*** Opening Dataset records ***

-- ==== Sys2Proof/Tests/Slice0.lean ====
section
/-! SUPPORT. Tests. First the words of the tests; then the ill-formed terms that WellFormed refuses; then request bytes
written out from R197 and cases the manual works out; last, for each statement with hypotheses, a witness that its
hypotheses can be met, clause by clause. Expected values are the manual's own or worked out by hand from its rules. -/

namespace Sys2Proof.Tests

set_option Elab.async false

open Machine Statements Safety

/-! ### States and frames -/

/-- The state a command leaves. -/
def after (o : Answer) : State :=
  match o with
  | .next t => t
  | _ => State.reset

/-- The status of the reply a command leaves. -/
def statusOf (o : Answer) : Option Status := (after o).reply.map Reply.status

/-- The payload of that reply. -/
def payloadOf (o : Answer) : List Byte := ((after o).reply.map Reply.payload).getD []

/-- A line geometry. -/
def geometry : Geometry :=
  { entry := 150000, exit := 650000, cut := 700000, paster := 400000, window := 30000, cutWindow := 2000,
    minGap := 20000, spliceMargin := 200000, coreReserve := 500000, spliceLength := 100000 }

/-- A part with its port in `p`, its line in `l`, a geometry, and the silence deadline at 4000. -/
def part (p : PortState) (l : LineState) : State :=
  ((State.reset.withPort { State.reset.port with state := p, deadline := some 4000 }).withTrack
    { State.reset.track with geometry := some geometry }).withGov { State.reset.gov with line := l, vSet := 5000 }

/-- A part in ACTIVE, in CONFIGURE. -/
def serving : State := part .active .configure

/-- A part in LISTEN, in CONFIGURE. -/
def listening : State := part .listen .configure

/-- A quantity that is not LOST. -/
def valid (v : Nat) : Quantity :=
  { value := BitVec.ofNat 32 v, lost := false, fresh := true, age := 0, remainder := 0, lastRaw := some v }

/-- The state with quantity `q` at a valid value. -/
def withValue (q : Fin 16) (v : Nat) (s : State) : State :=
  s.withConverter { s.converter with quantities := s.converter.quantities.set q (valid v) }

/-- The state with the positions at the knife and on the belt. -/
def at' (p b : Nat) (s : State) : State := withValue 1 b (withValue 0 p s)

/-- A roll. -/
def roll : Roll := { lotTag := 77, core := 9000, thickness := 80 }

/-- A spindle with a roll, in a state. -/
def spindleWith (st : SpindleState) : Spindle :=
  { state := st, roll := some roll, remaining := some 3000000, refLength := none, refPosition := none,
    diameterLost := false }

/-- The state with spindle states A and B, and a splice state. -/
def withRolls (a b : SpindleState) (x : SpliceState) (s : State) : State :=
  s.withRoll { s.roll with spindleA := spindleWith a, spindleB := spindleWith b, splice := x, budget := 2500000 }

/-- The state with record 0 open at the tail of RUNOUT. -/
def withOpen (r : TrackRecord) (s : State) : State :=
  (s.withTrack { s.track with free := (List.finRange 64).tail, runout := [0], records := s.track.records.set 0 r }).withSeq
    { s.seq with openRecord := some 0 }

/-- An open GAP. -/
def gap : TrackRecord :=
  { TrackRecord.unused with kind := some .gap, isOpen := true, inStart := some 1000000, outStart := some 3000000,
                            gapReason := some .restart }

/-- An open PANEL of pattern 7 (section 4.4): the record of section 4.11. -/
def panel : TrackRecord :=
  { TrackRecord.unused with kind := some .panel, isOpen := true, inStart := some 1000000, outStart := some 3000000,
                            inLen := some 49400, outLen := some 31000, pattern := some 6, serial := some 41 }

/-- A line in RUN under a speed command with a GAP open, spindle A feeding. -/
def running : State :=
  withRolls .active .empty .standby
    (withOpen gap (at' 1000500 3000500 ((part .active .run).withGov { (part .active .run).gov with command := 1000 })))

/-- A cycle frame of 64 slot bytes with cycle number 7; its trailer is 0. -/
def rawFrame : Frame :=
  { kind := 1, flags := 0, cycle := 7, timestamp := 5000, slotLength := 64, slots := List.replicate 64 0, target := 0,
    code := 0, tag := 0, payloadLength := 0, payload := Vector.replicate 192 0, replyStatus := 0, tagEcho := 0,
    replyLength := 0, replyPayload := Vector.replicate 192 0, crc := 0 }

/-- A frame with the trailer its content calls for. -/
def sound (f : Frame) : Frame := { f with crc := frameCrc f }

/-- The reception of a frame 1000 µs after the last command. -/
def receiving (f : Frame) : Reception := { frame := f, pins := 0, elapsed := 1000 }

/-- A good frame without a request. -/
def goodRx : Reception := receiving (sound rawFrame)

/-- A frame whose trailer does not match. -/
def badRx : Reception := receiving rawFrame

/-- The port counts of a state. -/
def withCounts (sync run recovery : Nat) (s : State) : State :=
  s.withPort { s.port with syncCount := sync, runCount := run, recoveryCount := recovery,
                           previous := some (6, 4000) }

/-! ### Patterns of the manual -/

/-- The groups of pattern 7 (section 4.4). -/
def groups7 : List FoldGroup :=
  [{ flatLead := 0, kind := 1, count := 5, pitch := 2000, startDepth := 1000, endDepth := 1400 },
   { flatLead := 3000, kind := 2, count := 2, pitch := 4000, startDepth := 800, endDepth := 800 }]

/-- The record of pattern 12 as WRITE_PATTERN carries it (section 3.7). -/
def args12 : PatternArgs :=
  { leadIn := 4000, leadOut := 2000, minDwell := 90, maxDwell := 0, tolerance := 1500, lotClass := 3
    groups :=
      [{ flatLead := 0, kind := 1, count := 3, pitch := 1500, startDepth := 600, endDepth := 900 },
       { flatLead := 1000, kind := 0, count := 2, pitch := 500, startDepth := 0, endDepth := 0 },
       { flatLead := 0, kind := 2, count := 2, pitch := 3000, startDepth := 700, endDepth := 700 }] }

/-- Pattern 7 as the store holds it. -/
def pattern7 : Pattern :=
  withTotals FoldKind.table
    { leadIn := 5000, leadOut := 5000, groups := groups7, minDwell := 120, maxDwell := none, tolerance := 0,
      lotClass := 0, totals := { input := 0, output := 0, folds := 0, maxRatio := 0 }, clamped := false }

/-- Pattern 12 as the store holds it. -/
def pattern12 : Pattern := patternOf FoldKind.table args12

*** Closing Dataset records ***

[Task details]: Line by line, retype all the entries exactly as they are shown.

[Written solution]:
-- ==== Sys2Proof/Tests/Slice0.lean ====
section
/-! SUPPORT. Tests. First the words of the tests; then the ill-formed terms that WellFormed refuses; then request bytes
written out from R197 and cases the manual works out; last, for each statement with hypotheses, a witness that its
hypotheses can be met, clause by clause. Expected values are the manual's own or worked out by hand from its rules. -/

namespace Sys2Proof.Tests

set_option Elab.async false

open Machine Statements Safety

/-! ### States and frames -/

/-- The state a command leaves. -/
def after (o : Answer) : State :=
  match o with
  | .next t => t
  | _ => State.reset

/-- The status of the reply a command leaves. -/
def statusOf (o : Answer) : Option Status := (after o).reply.map Reply.status

/-- The payload of that reply. -/
def payloadOf (o : Answer) : List Byte := ((after o).reply.map Reply.payload).getD []

/-- A line geometry. -/
def geometry : Geometry :=
  { entry := 150000, exit := 650000, cut := 700000, paster := 400000, window := 30000, cutWindow := 2000,
    minGap := 20000, spliceMargin := 200000, coreReserve := 500000, spliceLength := 100000 }

/-- A part with its port in `p`, its line in `l`, a geometry, and the silence deadline at 4000. -/
def part (p : PortState) (l : LineState) : State :=
  ((State.reset.withPort { State.reset.port with state := p, deadline := some 4000 }).withTrack
    { State.reset.track with geometry := some geometry }).withGov { State.reset.gov with line := l, vSet := 5000 }

/-- A part in ACTIVE, in CONFIGURE. -/
def serving : State := part .active .configure

/-- A part in LISTEN, in CONFIGURE. -/
def listening : State := part .listen .configure

/-- A quantity that is not LOST. -/
def valid (v : Nat) : Quantity :=
  { value := BitVec.ofNat 32 v, lost := false, fresh := true, age := 0, remainder := 0, lastRaw := some v }

/-- The state with quantity `q` at a valid value. -/
def withValue (q : Fin 16) (v : Nat) (s : State) : State :=
  s.withConverter { s.converter with quantities := s.converter.quantities.set q (valid v) }

/-- The state with the positions at the knife and on the belt. -/
def at' (p b : Nat) (s : State) : State := withValue 1 b (withValue 0 p s)

/-- A roll. -/
def roll : Roll := { lotTag := 77, core := 9000, thickness := 80 }

/-- A spindle with a roll, in a state. -/
def spindleWith (st : SpindleState) : Spindle :=
  { state := st, roll := some roll, remaining := some 3000000, refLength := none, refPosition := none,
    diameterLost := false }

/-- The state with spindle states A and B, and a splice state. -/
def withRolls (a b : SpindleState) (x : SpliceState) (s : State) : State :=
  s.withRoll { s.roll with spindleA := spindleWith a, spindleB := spindleWith b, splice := x, budget := 2500000 }

/-- The state with record 0 open at the tail of RUNOUT. -/
def withOpen (r : TrackRecord) (s : State) : State :=
  (s.withTrack { s.track with free := (List.finRange 64).tail, runout := [0], records := s.track.records.set 0 r }).withSeq
    { s.seq with openRecord := some 0 }

/-- An open GAP. -/
def gap : TrackRecord :=
  { TrackRecord.unused with kind := some .gap, isOpen := true, inStart := some 1000000, outStart := some 3000000,
                            gapReason := some .restart }

/-- An open PANEL of pattern 7 (section 4.4): the record of section 4.11. -/
def panel : TrackRecord :=
  { TrackRecord.unused with kind := some .panel, isOpen := true, inStart := some 1000000, outStart := some 3000000,
                            inLen := some 49400, outLen := some 31000, pattern := some 6, serial := some 41 }

/-- A line in RUN under a speed command with a GAP open, spindle A feeding. -/
def running : State :=
  withRolls .active .empty .standby
    (withOpen gap (at' 1000500 3000500 ((part .active .run).withGov { (part .active .run).gov with command := 1000 })))

/-- A cycle frame of 64 slot bytes with cycle number 7; its trailer is 0. -/
def rawFrame : Frame :=
  { kind := 1, flags := 0, cycle := 7, timestamp := 5000, slotLength := 64, slots := List.replicate 64 0, target := 0,
    code := 0, tag := 0, payloadLength := 0, payload := Vector.replicate 192 0, replyStatus := 0, tagEcho := 0,
    replyLength := 0, replyPayload := Vector.replicate 192 0, crc := 0 }

/-- A frame with the trailer its content calls for. -/
def sound (f : Frame) : Frame := { f with crc := frameCrc f }

/-- The reception of a frame 1000 µs after the last command. -/
def receiving (f : Frame) : Reception := { frame := f, pins := 0, elapsed := 1000 }

/-- A good frame without a request. -/
def goodRx : Reception := receiving (sound rawFrame)

/-- A frame whose trailer does not match. -/
def badRx : Reception := receiving rawFrame

/-- The port counts of a state. -/
def withCounts (sync run recovery : Nat) (s : State) : State :=
  s.withPort { s.port with syncCount := sync, runCount := run, recoveryCount := recovery,
                           previous := some (6, 4000) }

/-! ### Patterns of the manual -/

/-- The groups of pattern 7 (section 4.4). -/
def groups7 : List FoldGroup :=
  [{ flatLead := 0, kind := 1, count := 5, pitch := 2000, startDepth := 1000, endDepth := 1400 },
   { flatLead := 3000, kind := 2, count := 2, pitch := 4000, startDepth := 800, endDepth := 800 }]

/-- The record of pattern 12 as WRITE_PATTERN carries it (section 3.7). -/
def args12 : PatternArgs :=
  { leadIn := 4000, leadOut := 2000, minDwell := 90, maxDwell := 0, tolerance := 1500, lotClass := 3
    groups :=
      [{ flatLead := 0, kind := 1, count := 3, pitch := 1500, startDepth := 600, endDepth := 900 },
       { flatLead := 1000, kind := 0, count := 2, pitch := 500, startDepth := 0, endDepth := 0 },
       { flatLead := 0, kind := 2, count := 2, pitch := 3000, startDepth := 700, endDepth := 700 }] }

/-- Pattern 7 as the store holds it. -/
def pattern7 : Pattern :=
  withTotals FoldKind.table
    { leadIn := 5000, leadOut := 5000, groups := groups7, minDwell := 120, maxDwell := none, tolerance := 0,
      lotClass := 0, totals := { input := 0, output := 0, folds := 0, maxRatio := 0 }, clamped := false }

/-- Pattern 12 as the store holds it. -/
def pattern12 : Pattern := patternOf FoldKind.table args12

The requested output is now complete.